/-- The words of the table, placed where the next step finds them, run: the poll is pending, the frames are counted or
dropped, the reply is sent. -/
theorem test_placed_words :
    nextIs (step (State.reset.withFetchWord 16 0x0481)) (fun t => t.state == .respondPending && t.pendSub == 0x80) ∧
      nextIs (step (State.reset.withFetchWord 16 0x0040)) (fun t => t.cntChannel == 1) ∧
      nextIs (step (State.reset.withFetchWord 16 0x0581)) (fun t => t.errors == [.unknownCommand]) ∧
      nextIs (step (State.reset.withFetchWord 16 0x0691)) (fun t => t.tx == [0x06, 0x91, 0x00, 0x02, 0x66, 0xFF]) ∧
      nextIs (step (State.reset.withFetchWord 8 0x81)) (fun t => t == State.reset) := by decide

/-- R11, D7: the state codes. -/
theorem test_fsmCode : fsmCode .idle = 0 ∧ fsmCode .collectPayload = 2 ∧ fsmCode .respondPending = 5 := by decide

/-! ### One step at a time -/

/-- V40-1: elapsed 2 is no gap, elapsed 3 is. -/
theorem test_rxGap :
    nextIs (exec (.rxGap 102) (inState .collectPayload 5 1)) (fun t => t.state == .collectPayload && t.lastMs == 102) ∧
      nextIs (exec (.rxGap 103) (inState .collectPayload 5 1)) (fun t => t.state == .awaitLength && t.lastMs == 103) := by
  decide

/-- V40-1, across the wrap of the clock: elapsed 3, then elapsed 2. -/
theorem test_rxGap_wrap :
    nextIs (exec (.rxGap 1) { inState .collectPayload 5 1 with lastMs := 4294967294 }) (fun t => t.state == .awaitLength) ∧
      nextIs (exec (.rxGap 0) { inState .collectPayload 5 1 with lastMs := 4294967294 })
        (fun t => t.state == .collectPayload) := by decide

/-- V40-1: the same byte as payload and as length byte. -/
theorem test_rxbyte :
    nextIs (exec (.rxbyte 0x20 102) (inState .collectPayload 5 1))
        (fun t => t.payload[1] == 0x20 && t.payloadIdx == 2 && t.cksumRun == 0xFFD0 && t.lastMs == 102) ∧
      nextIs (exec (.rxbyte 0x20 103) (inState .collectPayload 5 1))
        (fun t => t.frameLen == 29 && t.payloadIdx == 0 && t.cksumRun == 0xFFDF && t.state == .collectPayload) := by
  decide

/-- S6: no byte is taken while a response is pending. -/
theorem test_rxbyte_stuck : faultIs (exec (.rxbyte 0x04 200) (pendingWith 0x80 1)) .stuckWhilePending := by decide

/-- V70-1: a byte in Idle is dropped. -/
theorem test_rxIdle :
    nextIs (exec (.rxIdle 0x04) State.reset) (fun t => t == State.reset) ∧
      refusalIs (exec (.rxIdle 0x04) (inState .collectPayload 5 1)) .notApplicable := by decide

/-- V40-2: the boundary lengths. -/
theorem test_rxLen :
    nextIs (exec (.rxLen 0x04) (inState .awaitLength 5 1)) (fun t => t.frameLen == 1 && t.cksumRun == 0xFFFB) ∧
      nextIs (exec (.rxLen 0x20) (inState .awaitLength 5 1)) (fun t => t.frameLen == 29 && t.cksumRun == 0xFFDF) := by
  decide

/-- V40-2: a FramingError keeps the frame registers. -/
theorem test_rxLen_invalid :
    nextIs (exec (.rxLen 0x03) (inState .awaitLength 5 1)) (fun t => t.state == .idle && t.frameLen == 5 && t.payloadIdx == 1) ∧
      nextIs (exec (.rxLen 0x21) (inState .awaitLength 5 1)) (fun t => t.state == .idle && t.cksumRun == 0xFFF0) := by
  decide

/-- V40-4, row 81: the last payload byte. -/
theorem test_rxData :
    nextIs (exec (.rxData 0x81) { inState .collectPayload 1 0 with cksumRun := 0xFFFB })
      (fun t => t.state == .awaitChecksumLow && t.payload[0] == 0x81 && t.payloadIdx == 1 && t.cksumRun == 0xFF7A) := by
  decide

/-- R14, R31: there is no element 29 (entry 10). -/
theorem test_rxData_outside : faultIs (exec (.rxData 0x81) (inState .collectPayload 31 29)) .payloadIndexOutOfRange := by
  decide

/-- V40-4, row 7A. -/
theorem test_rxCkl :
    nextIs (exec (.rxCkl 0x7A) (inState .awaitChecksumLow 1 1))
      (fun t => t.state == .awaitChecksumHigh && t.cksumLo == 0x7A && t.cksumRun == 0xFFF0) := by decide

/-- V40-4, row FF, and V40-5: the wrong high byte. -/
theorem test_rxCkh :
    nextIs (exec (.rxCkh 0xFF) (atEnd 1 1 0x81)) (fun t => t.state == .respondPending && t.pendAddr == 1 && t.pendSub == 0x80) ∧
      nextIs (exec (.rxCkh 0xFE) (atEnd 1 1 0x81)) (fun t => t.state == .idle && t.cntPoll == 0) := by decide

/-- V41-2: address 2 with one sensor registered is out of range; address 1 is a poll. -/
theorem test_dispatch :
    nextIs (exec .dispatch (atEnd 1 1 0x82)) (fun t => t.state == .idle && t.errors == [.addressOutOfRange]) ∧
      nextIs (exec .dispatch (atEnd 1 1 0x81)) (fun t => t.state == .respondPending && t.cntPoll == 1) := by decide

/-- V41-3 with PAYLOAD_INIT all 0xAA: the channels beyond a short frame come from the buffer. -/
theorem test_channels :
    nextIs (exec (.channels 0x08) { atEnd 0 5 0x40 with payload :=
        ((((Vector.replicate 29 0xAA).set 0 0x40).set 1 0xE8).set 2 0x03).set 3 0xDB })
      (fun t => t.ch[0] == 0x03E8 && t.ch[1] == 0xAADB && t.ch[13] == 0xAAAA && t.cntChannel == 1) := by decide

/-- V41-2, row 1. -/
theorem test_pollDiscover :
    nextIs (exec (.pollDiscover 1) (atEnd 1 1 0x81))
      (fun t => t.pendAddr == 1 && t.pendSub == 0x80 && t.cntPoll == 1 && t.state == .respondPending) := by decide

theorem test_pollType :
    nextIs (exec (.pollType 10) (atEnd 10 1 0x9A)) (fun t => t.pendAddr == 10 && t.pendSub == 0x90 && t.tx == []) := by decide

/-- PR1, the Value poll. -/
theorem test_pollValue :
    nextIs (exec (.pollValue 1) (atEnd 1 1 0xA1)) (fun t => t.pendAddr == 1 && t.pendSub == 0xA0 && t.cntPoll == 1) := by
  decide

/-- V42-4. -/
theorem test_pollOther :
    nextIs (exec (.pollOther 0xF 1) (atEnd 1 1 0xF1)) (fun t => t.pendSub == 0xF0 && t.state == .respondPending) ∧
      nextIs (exec (.pollOther 0x4 1) (atEnd 1 1 0x41)) (fun t => t.pendSub == 0x40 && t.cntChannel == 0) := by decide

/-- V41-2: address 15 and the length guard. -/
theorem test_unrecognised :
    nextIs (exec (.unrecognised 0x04 0x8F) (atEnd 10 1 0x8F)) (fun t => t.state == .idle && t.errors == [.addressOutOfRange]) ∧
      nextIs (exec (.unrecognised 0x05 0x81) (atEnd 1 2 0x81)) (fun t => t.state == .idle && t.errors == [.unknownCommand]) := by
  decide

/-- PR1, EMIT; S7, no EMIT with nothing pending. -/
theorem test_emit :
    nextIs (exec .emit (pendingWith 0xA0 1)) (fun t => t.tx == [0x06, 0xA1, 0x34, 0x12, 0x12, 0xFF] && t.cntReply == 1) ∧
      refusalIs (exec .emit State.reset) .nothingPending := by decide

/-- V42-1, address 10. -/
theorem test_replyDiscover :
    nextIs (exec (.replyDiscover 10) (pendingWith 0x80 10))
      (fun t => t.tx == [0x04, 0x8A, 0x71, 0xFF] && t.pendAddr == 0 && t.state == .idle) := by decide

/-- V42-2, addresses 1 and 10. -/
theorem test_replyType :
    nextIs (exec (.replyType 1) (pendingWith 0x90 1)) (fun t => t.tx == [0x06, 0x91, 0x01, 0x02, 0x65, 0xFF]) ∧
      nextIs (exec (.replyType 10) (pendingWith 0x90 10)) (fun t => t.tx == [0x06, 0x9A, 0x09, 0x02, 0x54, 0xFF]) := by
  decide

/-- V42-3, addresses 1 and 10. -/
theorem test_replyValue :
    nextIs (exec (.replyValue 1) (pendingWith 0xA0 1)) (fun t => t.tx == [0x06, 0xA1, 0x34, 0x12, 0x12, 0xFF]) ∧
      nextIs (exec (.replyValue 10) (pendingWith 0xA0 10)) (fun t => t.tx == [0x06, 0xAA, 0x00, 0xFF, 0x50, 0xFE]) := by
  decide

/-- R33: no registry entry has the address 0 (entry 11). -/
theorem test_replyType_noEntry : faultIs (exec (.replyType 0) (pendingWith 0x90 0)) .noSuchSensorEntry := by decide

/-- V42-4: a cancelled poll sends nothing. -/
theorem test_replyCancel :
    nextIs (exec .replyCancel (pendingWith 0xB0 1))
      (fun t => t.tx == [] && t.cntReply == 0 && t.events == [] && t.state == .idle && t.pendAddr == 0) := by decide

/-- V43-1: the tenth sensor, and the eleventh. -/
theorem test_addSensor :
    nextIs (exec (.addSensor 0x77) (withSensors 9)) (fun t => t.sensorCount == 10 && t.sensorType[9] == 0x77 &&
        t.results == [.address 10]) ∧
      nextIs (exec (.addSensor 0x77) (withSensors 10)) (fun t => t.sensorCount == 10 && t.sensorType[9] == 0x09 &&
        t.results == [.address 10]) := by decide

/-- V43-2. -/
theorem test_setMeas :
    nextIs (exec (.setMeas 10 0xBEEF) (withSensors 10)) (fun t => t.sensorValue[9] == 0xBEEF && t.sensorValue[0] == 0x1234) ∧
      nextIs (exec (.setMeas 2 0xBEEF) (withSensors 1)) (fun t => t.sensorValue == (withSensors 1).sensorValue) := by decide

/-- V43-3: an index of 14 reads 0x0000. -/
theorem test_readChannel :
    nextIs (exec (.readChannel 13) { State.reset with ch := Vector.replicate 14 0x05DC })
        (fun t => t.results == [.channel 0x05DC]) ∧
      nextIs (exec (.readChannel 14) { State.reset with ch := Vector.replicate 14 0x05DC })
        (fun t => t.results == [.channel 0x0000]) := by decide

- [YOUR GOAL] Only an exact copy of the listing above, from its first line up to and including the line with "nextIs (exec (.rxIdle", counts as the answer.

- [WRITTEN RESPONSE]
/-- The words of the table, placed where the next step finds them, run: the poll is pending, the frames are counted or
dropped, the reply is sent. -/
theorem test_placed_words :
    nextIs (step (State.reset.withFetchWord 16 0x0481)) (fun t => t.state == .respondPending && t.pendSub == 0x80) ∧
      nextIs (step (State.reset.withFetchWord 16 0x0040)) (fun t => t.cntChannel == 1) ∧
      nextIs (step (State.reset.withFetchWord 16 0x0581)) (fun t => t.errors == [.unknownCommand]) ∧
      nextIs (step (State.reset.withFetchWord 16 0x0691)) (fun t => t.tx == [0x06, 0x91, 0x00, 0x02, 0x66, 0xFF]) ∧
      nextIs (step (State.reset.withFetchWord 8 0x81)) (fun t => t == State.reset) := by decide

/-- R11, D7: the state codes. -/
theorem test_fsmCode : fsmCode .idle = 0 ∧ fsmCode .collectPayload = 2 ∧ fsmCode .respondPending = 5 := by decide

/-! ### One step at a time -/

/-- V40-1: elapsed 2 is no gap, elapsed 3 is. -/
theorem test_rxGap :
    nextIs (exec (.rxGap 102) (inState .collectPayload 5 1)) (fun t => t.state == .collectPayload && t.lastMs == 102) ∧
      nextIs (exec (.rxGap 103) (inState .collectPayload 5 1)) (fun t => t.state == .awaitLength && t.lastMs == 103) := by
  decide

/-- V40-1, across the wrap of the clock: elapsed 3, then elapsed 2. -/
theorem test_rxGap_wrap :
    nextIs (exec (.rxGap 1) { inState .collectPayload 5 1 with lastMs := 4294967294 }) (fun t => t.state == .awaitLength) ∧
      nextIs (exec (.rxGap 0) { inState .collectPayload 5 1 with lastMs := 4294967294 })
        (fun t => t.state == .collectPayload) := by decide

/-- V40-1: the same byte as payload and as length byte. -/
theorem test_rxbyte :
    nextIs (exec (.rxbyte 0x20 102) (inState .collectPayload 5 1))
        (fun t => t.payload[1] == 0x20 && t.payloadIdx == 2 && t.cksumRun == 0xFFD0 && t.lastMs == 102) ∧
      nextIs (exec (.rxbyte 0x20 103) (inState .collectPayload 5 1))
        (fun t => t.frameLen == 29 && t.payloadIdx == 0 && t.cksumRun == 0xFFDF && t.state == .collectPayload) := by
  decide

/-- S6: no byte is taken while a response is pending. -/
theorem test_rxbyte_stuck : faultIs (exec (.rxbyte 0x04 200) (pendingWith 0x80 1)) .stuckWhilePending := by decide

/-- V70-1: a byte in Idle is dropped. -/
theorem test_rxIdle :
    nextIs (exec (.rxIdle 0x04) State.reset) (fun t => t == State.reset) ∧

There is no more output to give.